When you browse the news site, if you find any news that interests you, click it to see the details. Nikkei Business articles, though not all news, have an article introduction of about 150 characters that makes you want to read before the content. By displaying this content together, you can use it as a basis for deciding whether to read the article or not. It is difficult to access all the articles one by one and read the introductory text of the article. We will bring out the goodness of web scraping.

Review of the previous code

code.py


import requests
from bs4 import BeautifulSoup
import re

urlName = "https://business.nikkei.com"
url = requests.get(urlName)
soup = BeautifulSoup(url.content, "html.parser")
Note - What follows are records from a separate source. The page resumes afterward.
/-! ## Offsets -/

abbrev Reg.GLB_ID : Nat := 0x0000
abbrev Reg.GLB_REV : Nat := 0x0004
abbrev Reg.GLB_VARIANT : Nat := 0x0008
abbrev Reg.GLB_STATE : Nat := 0x000C
/-- GLB_SERIAL_0..3 (R444). -/
abbrev Reg.GLB_SERIAL (n : Nat) : Nat := 0x0010 + 4 * n
abbrev Reg.GLB_RESET_CAUSE : Nat := 0x0020
abbrev Reg.GLB_EVENT : Nat := 0x0024
abbrev Reg.GLB_INT_RAW : Nat := 0x0028
abbrev Reg.GLB_INT_EN : Nat := 0x002C
abbrev Reg.GLB_INT_SUMMARY : Nat := 0x0030
/-- GLB_SCRATCH_0..1 (R444). -/
abbrev Reg.GLB_SCRATCH (n : Nat) : Nat := 0x0040 + 4 * n
abbrev Reg.HIF_STATUS : Nat := 0x0400
abbrev Reg.HIF_CTRL : Nat := 0x0404
abbrev Reg.HIF_LINK : Nat := 0x0408
abbrev Reg.HIF_RING_CFG : Nat := 0x040C
abbrev Reg.HIF_CMD_BASE_LO : Nat := 0x0410
abbrev Reg.HIF_CMD_BASE_HI : Nat := 0x0414
abbrev Reg.HIF_CMP_BASE_LO : Nat := 0x0418
abbrev Reg.HIF_CMP_BASE_HI : Nat := 0x041C
abbrev Reg.HIF_CMD_CONS : Nat := 0x0420
abbrev Reg.HIF_CMP_MOD : Nat := 0x0424
abbrev Reg.HIF_POOL_FREE : Nat := 0x0428
/-- HIF_POOL_RSV_0..7 (R286). -/
abbrev Reg.HIF_POOL_RSV (n : Nat) : Nat := 0x0440 + 4 * n
/-- HIF_POOL_CAP_0..7 (R286). -/
abbrev Reg.HIF_POOL_CAP (n : Nat) : Nat := 0x0460 + 4 * n
/-- HIF_CH_n_BUF_BASE_LO (R286). -/
abbrev Reg.HIF_CH_BUF_BASE_LO (n : Nat) : Nat := 0x0480 + 32 * n
/-- HIF_CH_n_BUF_BASE_HI (R286). -/
abbrev Reg.HIF_CH_BUF_BASE_HI (n : Nat) : Nat := 0x0484 + 32 * n
/-- HIF_CH_n_SCMP_BASE_LO (R286). -/
abbrev Reg.HIF_CH_SCMP_BASE_LO (n : Nat) : Nat := 0x0488 + 32 * n
/-- HIF_CH_n_SCMP_BASE_HI (R286). -/
abbrev Reg.HIF_CH_SCMP_BASE_HI (n : Nat) : Nat := 0x048C + 32 * n
/-- HIF_CH_n_CTRL (R286). -/
abbrev Reg.HIF_CH_CTRL (n : Nat) : Nat := 0x0490 + 32 * n
/-- HIF_CH_n_STATUS (R286). -/
abbrev Reg.HIF_CH_STATUS (n : Nat) : Nat := 0x0494 + 32 * n
/-- HIF_CH_n_DROP_COUNT (R286). -/
abbrev Reg.HIF_CH_DROP_COUNT (n : Nat) : Nat := 0x0498 + 32 * n
/-- HIF_CH_n_MOD (R286). -/
abbrev Reg.HIF_CH_MOD (n : Nat) : Nat := 0x049C + 32 * n
abbrev Reg.TMG_STATUS : Nat := 0x0800
abbrev Reg.TMG_SYNC_CFG : Nat := 0x0804
abbrev Reg.TMG_PERIOD : Nat := 0x0808
abbrev Reg.TMG_WIN_ORIGIN : Nat := 0x080C
abbrev Reg.TMG_WIN_SIZE : Nat := 0x0810
abbrev Reg.TMG_TIME_LO : Nat := 0x0814
abbrev Reg.TMG_TIME_HI : Nat := 0x0818
abbrev Reg.TMG_SNAP_LO : Nat := 0x081C
abbrev Reg.TMG_SNAP_HI : Nat := 0x0820
abbrev Reg.TMG_FRAME_LO : Nat := 0x0824
abbrev Reg.TMG_FRAME_HI : Nat := 0x0828
abbrev Reg.TMG_REF_OFS : Nat := 0x082C
abbrev Reg.TMG_REF_TOL : Nat := 0x0830
abbrev Reg.TMG_REF_PERIOD : Nat := 0x0834
abbrev Reg.TMG_REF_ERR : Nat := 0x0838
abbrev Reg.TMG_LTC_CFG : Nat := 0x083C
abbrev Reg.TMG_LTC_CODE : Nat := 0x0840
abbrev Reg.TMG_LTC_USER : Nat := 0x0844
abbrev Reg.TMG_TRIG_CFG : Nat := 0x0848
abbrev Reg.TMG_TRIG_HOLDOFF : Nat := 0x084C
abbrev Reg.TMG_TRIG_TIME_LO : Nat := 0x0850
abbrev Reg.TMG_TRIG_TIME_HI : Nat := 0x0854
abbrev Reg.TMG_TRIG_COUNT : Nat := 0x0858
abbrev Reg.TMG_TRIG_HELD : Nat := 0x085C
abbrev Reg.TMG_TRIG_LATE : Nat := 0x0860
abbrev Reg.SEN_STATUS : Nat := 0x0C00
abbrev Reg.SEN_BIAS : Nat := 0x0C04
abbrev Reg.SEN_QREF : Nat := 0x0C08
abbrev Reg.SEN_VB_MEAS : Nat := 0x0C0C
abbrev Reg.SEN_VREFQ_MEAS : Nat := 0x0C10
abbrev Reg.SEN_SAT_COUNT : Nat := 0x0C14
abbrev Reg.SEN_STARVE_COUNT : Nat := 0x0C18
abbrev Reg.SEN_ARRAY_LEVEL : Nat := 0x0C1C
abbrev Reg.SEN_BLINDROW_MEAN : Nat := 0x0C20
abbrev Reg.SEN_SUBSNAP : Nat := 0x0C24
abbrev Reg.SEN_GRID_FRAME_LO : Nat := 0x0C28
abbrev Reg.SEN_GRID_FRAME_HI : Nat := 0x0C2C
abbrev Reg.SEN_GRID_MEAN : Nat := 0x0C30
/-- SEN_GRID_0..47 (R55). -/
abbrev Reg.SEN_GRID (n : Nat) : Nat := 0x0C40 + 4 * n
abbrev Reg.PPL_STATUS : Nat := 0x1000
abbrev Reg.PPL_FORMAT : Nat := 0x1004
abbrev Reg.PPL_LIN_SCALE : Nat := 0x1008
abbrev Reg.PPL_LIN_PEDESTAL : Nat := 0x100C
abbrev Reg.PPL_LIN20_PEDESTAL : Nat := 0x1010
abbrev Reg.PPL_BLIND_CFG : Nat := 0x1014
abbrev Reg.PPL_DEFECT_CFG : Nat := 0x1018
abbrev Reg.PPL_DYN_LIMIT : Nat := 0x101C
abbrev Reg.PPL_MON_CFG : Nat := 0x1020
abbrev Reg.PPL_MON_SCORE : Nat := 0x1024
abbrev Reg.PPL_DYN_COUNT : Nat := 0x1028
abbrev Reg.PPL_CLIP_COUNT : Nat := 0x102C
abbrev Reg.PPL_MAPCLAMP_COUNT : Nat := 0x1030
abbrev Reg.PPL_UNREPLACED : Nat := 0x1034
abbrev Reg.PPL_RAD_IN_MIN : Nat := 0x1038
abbrev Reg.PPL_RAD_CTRL : Nat := 0x103C
abbrev Reg.PPL_RAD_ADDR : Nat := 0x1040
abbrev Reg.PPL_RAD_DATA : Nat := 0x1044
abbrev Reg.PPL_RAD_K : Nat := 0x1048
abbrev Reg.PPL_RAD_L0 : Nat := 0x104C
/-- PPL_Pn_STATUS (R117). -/
abbrev Reg.PPL_P_STATUS (n : Nat) : Nat := 0x1400 + 256 * n
/-- PPL_Pn_FRAME_LO (R117). -/
abbrev Reg.PPL_P_FRAME_LO (n : Nat) : Nat := 0x1404 + 256 * n
/-- PPL_Pn_FRAME_HI (R117). -/
abbrev Reg.PPL_P_FRAME_HI (n : Nat) : Nat := 0x1408 + 256 * n
/-- PPL_Pn_DYN_COUNT (R117). -/
abbrev Reg.PPL_P_DYN_COUNT (n : Nat) : Nat := 0x140C + 256 * n
/-- PPL_Pn_CLIP_COUNT (R117). -/
abbrev Reg.PPL_P_CLIP_COUNT (n : Nat) : Nat := 0x1410 + 256 * n
abbrev Reg.TRS_STATUS : Nat := 0x1C00
abbrev Reg.TRS_CTRL : Nat := 0x1C04
abbrev Reg.TRS_TAU_EVEN : Nat := 0x1C08
abbrev Reg.TRS_TAU_FAST : Nat := 0x1C0C
abbrev Reg.TRS_DN_THETA : Nat := 0x1C10
abbrev Reg.TRS_REV_CFG : Nat := 0x1C14
abbrev Reg.TRS_REV_PIX : Nat := 0x1C18
abbrev Reg.TRS_SAT_CFG : Nat := 0x1C1C
abbrev Reg.TRS_COIL_CFG : Nat := 0x1C20
abbrev Reg.TRS_COLD : Nat := 0x1C24
abbrev Reg.TRS_NOISE_GAIN : Nat := 0x1C28
abbrev Reg.TRS_TBL_IDX : Nat := 0x1C2C
abbrev Reg.TRS_TBL_B : Nat := 0x1C30
abbrev Reg.TRS_TBL_C : Nat := 0x1C34
abbrev Reg.TRS_TBL_AC : Nat := 0x1C38
abbrev Reg.TRS_TBL_G : Nat := 0x1C3C
abbrev Reg.TRS_SEED_FRAME_LO : Nat := 0x1C40
abbrev Reg.TRS_SEED_FRAME_HI : Nat := 0x1C44
abbrev Reg.TRS_PRED_ERR : Nat := 0x1C48
abbrev Reg.TRS_RETRACT_COUNT : Nat := 0x1C4C
abbrev Reg.TRS_REVISION_COUNT : Nat := 0x1C50
abbrev Reg.CAL_STATUS : Nat := 0x2000
abbrev Reg.CAL_CTRL : Nat := 0x2004
abbrev Reg.CAL_CASK : Nat := 0x2008
abbrev Reg.CAL_GEN_A : Nat := 0x200C
abbrev Reg.CAL_GEN_B : Nat := 0x2010
abbrev Reg.CAL_DRIFT_EXP_1 : Nat := 0x2014
abbrev Reg.CAL_DRIFT_EXP_2 : Nat := 0x2018
abbrev Reg.CAL_N : Nat := 0x201C
abbrev Reg.CAL_AGREE_TOL : Nat := 0x2020
abbrev Reg.CAL_AGREE_MAX_FRAC : Nat := 0x2024
abbrev Reg.CAL_FLAT_LIMIT : Nat := 0x2028
abbrev Reg.CAL_RESP : Nat := 0x202C
abbrev Reg.CAL_REQ_LIMIT : Nat := 0x2030
abbrev Reg.CAL_REQ_FRAMES : Nat := 0x2034
abbrev Reg.CAL_AUTO_HOLDOFF : Nat := 0x2038
abbrev Reg.CAL_SHUT_CFG : Nat := 0x203C
abbrev Reg.CAL_TAU_CFG : Nat := 0x2040
abbrev Reg.CAL_2P_MIN_DELTA : Nat := 0x2044
abbrev Reg.CAL_LAST : Nat := 0x2048
abbrev Reg.CAL_LAST_QUALITY : Nat := 0x204C
abbrev Reg.CAL_REQ_RUN : Nat := 0x2050
abbrev Reg.CAL_TRIM_CONV : Nat := 0x2080
abbrev Reg.CAL_TRIM_SKIM : Nat := 0x2084
abbrev Reg.CAL_TRIM_HKC : Nat := 0x2088
abbrev Reg.CAL_TRIM_LIM : Nat := 0x208C
abbrev Reg.CAL_TRIM_LIM_GRID : Nat := 0x2090
/-- CAL_TRIM_GRID_0..47 (R183). -/
abbrev Reg.CAL_TRIM_GRID (n : Nat) : Nat := 0x2100 + 4 * n
abbrev Reg.CEL_STATUS : Nat := 0x2400
abbrev Reg.CEL_CFG : Nat := 0x2404
abbrev Reg.CEL_SIZE : Nat := 0x2408
abbrev Reg.CEL_TAKE_FREE : Nat := 0x240C
abbrev Reg.CEL_TAKE_STATE : Nat := 0x2410
abbrev Reg.CEL_TAKE_FIRST_LO : Nat := 0x2414
abbrev Reg.CEL_TAKE_FIRST_HI : Nat := 0x2418
abbrev Reg.CEL_TAKE_LAST_LO : Nat := 0x241C
abbrev Reg.CEL_TAKE_LAST_HI : Nat := 0x2420
abbrev Reg.CEL_TAKE_TRIG_LO : Nat := 0x2424
abbrev Reg.CEL_TAKE_TRIG_HI : Nat := 0x2428
abbrev Reg.CEL_TAKE_WC : Nat := 0x242C
abbrev Reg.CEL_TAKE_CAP : Nat := 0x2430
abbrev Reg.CEL_DIR : Nat := 0x2434
abbrev Reg.CEL_ECC_CORR : Nat := 0x2438
abbrev Reg.CEL_ECC_UNCORR : Nat := 0x243C
abbrev Reg.CEL_REPLAY_STATUS : Nat := 0x2440
abbrev Reg.CEL_REPLAY_FRAME_LO : Nat := 0x2444
abbrev Reg.CEL_REPLAY_FRAME_HI : Nat := 0x2448
/-- CEL_LOAD_0..4 (R253). -/
abbrev Reg.CEL_LOAD (n : Nat) : Nat := 0x2450 + 4 * n
abbrev Reg.ROL_STATUS : Nat := 0x2800
abbrev Reg.ROL_CFG : Nat := 0x2804
abbrev Reg.ROL_VERSION : Nat := 0x2808
abbrev Reg.ROL_PEND_FRAME_LO : Nat := 0x280C
abbrev Reg.ROL_PEND_FRAME_HI : Nat := 0x2810
abbrev Reg.ROL_CHANGE_FRAME_LO : Nat := 0x2814
abbrev Reg.ROL_CHANGE_FRAME_HI : Nat := 0x2818
abbrev Reg.ROL_HANDOVER_STAT : Nat := 0x281C
abbrev Reg.ROL_FWD_COUNT : Nat := 0x2820
abbrev Reg.ROL_STALE_COUNT : Nat := 0x2824
abbrev Reg.ROL_MISSING_COUNT : Nat := 0x2828
abbrev Reg.ROL_FAULT : Nat := 0x282C
abbrev Reg.ROL_FAULT_CAUSE : Nat := 0x2830
/-- ROL_MAP_0..4 (R231). -/
abbrev Reg.ROL_MAP (n : Nat) : Nat := 0x2840 + 4 * n
abbrev Reg.TOL_STATUS : Nat := 0x2C00
abbrev Reg.TOL_CFG : Nat := 0x2C04
abbrev Reg.TOL_PSTATE : Nat := 0x2C08
abbrev Reg.TOL_CAP_MW : Nat := 0x2C0C
abbrev Reg.TOL_WINDOW_MS : Nat := 0x2C10
abbrev Reg.TOL_ALLOW_MJ : Nat := 0x2C14
abbrev Reg.TOL_FLAT_MW : Nat := 0x2C18
abbrev Reg.TOL_ALLOW_LEFT_MJ : Nat := 0x2C1C
abbrev Reg.TOL_AVG_MW : Nat := 0x2C20
abbrev Reg.TOL_NOW_MW : Nat := 0x2C24
abbrev Reg.TOL_FILLER_MW : Nat := 0x2C28
abbrev Reg.TOL_STEPS : Nat := 0x2C2C
abbrev Reg.TOL_ENERGY_LO : Nat := 0x2C30
abbrev Reg.TOL_ENERGY_HI : Nat := 0x2C34
abbrev Reg.TOL_XCHK_CFG : Nat := 0x2C38
abbrev Reg.TOL_XCHK_RATIO : Nat := 0x2C3C
abbrev Reg.TOL_DRAM_PJB : Nat := 0x2C40
abbrev Reg.TOL_COIL_MJ : Nat := 0x2C44
abbrev Reg.TOL_SENSOR_MW : Nat := 0x2C48
abbrev Reg.TOL_H_MW : Nat := 0x2C4C
/-- TOL_DIE_MW_0..4 (R334). -/
abbrev Reg.TOL_DIE_MW (n : Nat) : Nat := 0x2C50 + 4 * n
abbrev Reg.THM_STATUS : Nat := 0x3000
abbrev Reg.THM_CFG : Nat := 0x3004
abbrev Reg.THM_STATE : Nat := 0x3008
abbrev Reg.THM_THR_P : Nat := 0x300C
abbrev Reg.THM_THR_H : Nat := 0x3010
abbrev Reg.THM_THR_S2 : Nat := 0x3014
abbrev Reg.THM_TEMP_H : Nat := 0x3018
abbrev Reg.THM_TEMP_S2 : Nat := 0x301C
/-- THM_TEMP_P_0..4 (R335). -/
abbrev Reg.THM_TEMP_P (n : Nat) : Nat := 0x3020 + 4 * n
abbrev Reg.THM_CRIT_DIE : Nat := 0x3034
abbrev Reg.THM_CRIT_TICK_LO : Nat := 0x3038
abbrev Reg.THM_CRIT_TICK_HI : Nat := 0x303C
abbrev Reg.THM_TRIP_COUNT : Nat := 0x3040
abbrev Reg.HKC_STATUS : Nat := 0x3400
abbrev Reg.HKC_CTRL : Nat := 0x3404
abbrev Reg.HKC_REG_CFG : Nat := 0x3408
abbrev Reg.HKC_INJ_CFG : Nat := 0x340C
abbrev Reg.HKC_SEQ_0 : Nat := 0x3410
abbrev Reg.HKC_SEQ_1 : Nat := 0x3414
abbrev Reg.HKC_SEQ_2 : Nat := 0x3418
abbrev Reg.HKC_SEQ_3 : Nat := 0x341C
abbrev Reg.HKC_INJ_SEQ : Nat := 0x3420
abbrev Reg.HKC_Q_CFG : Nat := 0x3424
abbrev Reg.HKC_Q_LEVEL : Nat := 0x3428
abbrev Reg.HKC_Q_LO : Nat := 0x342C
abbrev Reg.HKC_Q_HI : Nat := 0x3430
abbrev Reg.HKC_OVERRUN : Nat := 0x3434
abbrev Reg.HKC_INJ_BUSY : Nat := 0x3438
abbrev Reg.HKC_INJ_BLOCKED : Nat := 0x343C
abbrev Reg.HKC_Q_LOST : Nat := 0x3440
abbrev Reg.HKC_SEQ_COUNT : Nat := 0x3444
abbrev Reg.HKC_REG_DUR : Nat := 0x3448
abbrev Reg.HKC_CAL_CFG : Nat := 0x344C
/-- HKC_RES_0..15 (R356). -/
abbrev Reg.HKC_RES (n : Nat) : Nat := 0x3480 + 4 * n
/-- HKC_INJ_RES_0..3 (R356). -/
abbrev Reg.HKC_INJ_RES (n : Nat) : Nat := 0x34C0 + 4 * n
/-- HKC_CH_0..23 (R356). -/
abbrev Reg.HKC_CH (n : Nat) : Nat := 0x3500 + 4 * n
abbrev Reg.COIL_STATUS : Nat := 0x3800
abbrev Reg.COIL_OC : Nat := 0x3804
abbrev Reg.COIL_CFG : Nat := 0x3808
abbrev Reg.COIL_OC_LIMIT : Nat := 0x380C
abbrev Reg.COIL_VPP_MIN : Nat := 0x3810
abbrev Reg.COIL_KINK_CFG_A : Nat := 0x3814
abbrev Reg.COIL_KINK_CFG_B : Nat := 0x3818
abbrev Reg.COIL_ENTRY : Nat := 0x381C
abbrev Reg.COIL_ENG_A_STATUS : Nat := 0x3820
abbrev Reg.COIL_ENG_B_STATUS : Nat := 0x3824
abbrev Reg.COIL_ENG_A_START_LO : Nat := 0x3828
abbrev Reg.COIL_ENG_A_START_HI : Nat := 0x382C
abbrev Reg.COIL_ENG_A_KINK_LO : Nat := 0x3830
abbrev Reg.COIL_ENG_A_KINK_HI : Nat := 0x3834
abbrev Reg.COIL_ENG_B_START_LO : Nat := 0x3838
abbrev Reg.COIL_ENG_B_START_HI : Nat := 0x383C
abbrev Reg.COIL_ENG_B_KINK_LO : Nat := 0x3840
abbrev Reg.COIL_ENG_B_KINK_HI : Nat := 0x3844
abbrev Reg.COIL_ENG_A_DMAX : Nat := 0x3848
abbrev Reg.COIL_ENG_B_DMAX : Nat := 0x384C
/-- COIL_UCODE_0..127 (R209). -/
abbrev Reg.COIL_UCODE (n : Nat) : Nat := 0x3A00 + 4 * n
abbrev Reg.NVS_STATUS : Nat := 0x3C00
abbrev Reg.NVS_USER_FAIL : Nat := 0x3C04
abbrev Reg.NVS_TRIMS_SEQ : Nat := 0x3C08
abbrev Reg.NVS_LOG_SEQ : Nat := 0x3C0C
abbrev Reg.NVS_DEFER : Nat := 0x3C10
abbrev Reg.NVS_RECALL_US : Nat := 0x3C14
abbrev Reg.NVS_ROW_WRITES_LO : Nat := 0x3C18
abbrev Reg.NVS_ROW_WRITES_HI : Nat := 0x3C1C
abbrev Reg.BST_STATUS : Nat := 0x4000
abbrev Reg.BST_CFG : Nat := 0x4004
abbrev Reg.BST_ROTATE : Nat := 0x4008
abbrev Reg.BST_BG_PERIOD : Nat := 0x400C
abbrev Reg.BST_BOOT : Nat := 0x4010
abbrev Reg.BST_LAST_NONPASS : Nat := 0x4014
abbrev Reg.BST_SIG_LO : Nat := 0x4018
abbrev Reg.BST_SIG_HI : Nat := 0x401C
abbrev Reg.BST_REF_LO : Nat := 0x4020
abbrev Reg.BST_REF_HI : Nat := 0x4024
abbrev Reg.BST_PASS_COUNT : Nat := 0x4028
abbrev Reg.BST_FAIL_COUNT : Nat := 0x402C
abbrev Reg.BST_INCOMPLETE_COUNT : Nat := 0x4030
abbrev Reg.BST_ABORT_COUNT : Nat := 0x4034
abbrev Reg.BST_POOL_RETIRED : Nat := 0x4038
/-- BST_DIE_0..4 (R420). -/
abbrev Reg.BST_DIE (n : Nat) : Nat := 0x4040 + 4 * n
abbrev Reg.SEC_STATUS : Nat := 0x4400
abbrev Reg.SEC_CTRL : Nat := 0x4404
abbrev Reg.SEC_MS_CFG : Nat := 0x4408
abbrev Reg.SEC_MS_COUNT : Nat := 0x440C
abbrev Reg.SEC_CHAIN_FRAME_LO : Nat := 0x4410
abbrev Reg.SEC_CHAIN_FRAME_HI : Nat := 0x4414
abbrev Reg.SEC_FW_VER_MGMT : Nat := 0x4418
abbrev Reg.SEC_FW_VER_PDIE : Nat := 0x441C
abbrev Reg.SEC_FW_VER_COIL : Nat := 0x4420
abbrev Reg.SEC_SVN : Nat := 0x4424
abbrev Reg.SEC_BOOT : Nat := 0x4428
abbrev Reg.SEC_MBOX_REQ : Nat := 0x442C
abbrev Reg.SEC_MBOX_RSP : Nat := 0x4430
/-- SEC_MBOX_DATA_0..7 (R405). -/
abbrev Reg.SEC_MBOX_DATA (n : Nat) : Nat := 0x4440 + 4 * n
abbrev Reg.WAY_STATUS : Nat := 0x4800
abbrev Reg.WAY_CFG : Nat := 0x4804
abbrev Reg.WAY_CTRL : Nat := 0x4808
abbrev Reg.WAY_CENSUS : Nat := 0x480C
abbrev Reg.WAY_DELAY : Nat := 0x4810
abbrev Reg.WAY_LATENCY : Nat := 0x4814
abbrev Reg.WAY_LOOP : Nat := 0x4818
abbrev Reg.WAY_CENSUS_TOL : Nat := 0x481C
abbrev Reg.WAY_ERR : Nat := 0x4820
abbrev Reg.WAY_RATE : Nat := 0x4824
abbrev Reg.WAY_USER_TX : Nat := 0x4828
abbrev Reg.WAY_USER_DST : Nat := 0x482C
abbrev Reg.WAY_SYNC_REJ : Nat := 0x4830
abbrev Reg.WAY_RETX_COUNT : Nat := 0x4834
abbrev Reg.WAY_BAD_COUNT : Nat := 0x4838
abbrev Reg.WAY_EPOCH_MISS : Nat := 0x483C
/-- WAY_SEG_0..15 (R307). -/
abbrev Reg.WAY_SEG (n : Nat) : Nat := 0x4840 + 4 * n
elems = soup.find_all("span")

for elem in elems: 
  try:
    string = elem.get("class").pop(0)
    if string in "category":
      print(elem.string)
      title = elem.find_next_sibling("h3")
      print(title.text.replace('\n',''))
      r = elem.find_previous('a')
      #I'm getting the URL of the article
      print(urlName + r.get('href'), '\n')

      #Write a program to get the article introduction text of the URL destination in this part

  except:
    pass

See the previous article for more details. When I clicked on the news, the URL to transition to was displayed and the last time was over. This time, access the URL to get the contents.

programming

First of all, this time we will make the requests and BeautifulSoup parts into functions.

subFunc.py


import requests
from bs4 import BeautifulSoup

def setup(url):
  url = requests.get(url)
  soup = BeautifulSoup(url.content, "html.parser")
  return url, soup

main.py


import re
import subFunc

urlName = "https://business.nikkei.com"
url, soup = subFunc.setup(urlName)

elems= soup.find_all("span")

for elem in elems: 
  try:
    string = elem.get("class").pop(0)
    if string in "category":
      print('\n', elem.string)

      title = elem.find_next_sibling("h3")
      print(title.text.replace('\n',''))

      r = elem.find_previous('a')
      nextPage = urlName + r.get('href')
      print(nextPage)
      
      #Newly written part from here
      nextUrl, nextSoup = subFunc.setup(nextPage)
      abst = nextSoup.find('p', class_="bplead")
      if len(abst) != 0:
        print(abst.get_text().replace('\n',''))
  except:
    pass

To be honest, what I do is the same. Get the information of the transition destination URL using requests and BeautifulSoup. In the introductory text of the article, class was in the element of bplead. However, some articles do not have an introductory text, so I tried to display them if they did.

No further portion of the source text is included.